## DIRECTIONS FOR THIS TASK
Please return the lines of the data below, word for word, from the first line through the line containing "open Sys2Proof.Machine".
----------
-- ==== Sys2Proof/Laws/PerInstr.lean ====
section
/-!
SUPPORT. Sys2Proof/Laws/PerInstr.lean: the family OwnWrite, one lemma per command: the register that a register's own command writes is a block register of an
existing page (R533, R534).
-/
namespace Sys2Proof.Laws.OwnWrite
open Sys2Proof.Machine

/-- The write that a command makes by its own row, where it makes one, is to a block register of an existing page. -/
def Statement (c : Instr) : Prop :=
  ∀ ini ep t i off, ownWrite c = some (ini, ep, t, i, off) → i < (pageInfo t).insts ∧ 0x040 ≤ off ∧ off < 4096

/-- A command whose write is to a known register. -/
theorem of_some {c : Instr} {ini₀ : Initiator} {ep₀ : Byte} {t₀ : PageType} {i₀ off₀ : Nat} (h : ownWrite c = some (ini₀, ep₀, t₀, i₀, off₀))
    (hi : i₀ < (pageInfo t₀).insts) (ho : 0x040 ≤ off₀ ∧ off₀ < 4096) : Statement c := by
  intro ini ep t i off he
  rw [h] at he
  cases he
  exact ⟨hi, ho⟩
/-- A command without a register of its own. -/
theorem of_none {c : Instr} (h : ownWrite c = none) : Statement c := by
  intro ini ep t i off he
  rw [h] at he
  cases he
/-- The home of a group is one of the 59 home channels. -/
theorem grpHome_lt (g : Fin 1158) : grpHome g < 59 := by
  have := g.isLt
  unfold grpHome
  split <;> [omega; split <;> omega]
----------
## RESULT FOR THIS TASK
-- ==== Sys2Proof/Laws/PerInstr.lean ====
section
/-!
SUPPORT. Sys2Proof/Laws/PerInstr.lean: the family OwnWrite, one lemma per command: the register that a register's own command writes is a block register of an
existing page (R533, R534).
-/
namespace Sys2Proof.Laws.OwnWrite
open Sys2Proof.Machine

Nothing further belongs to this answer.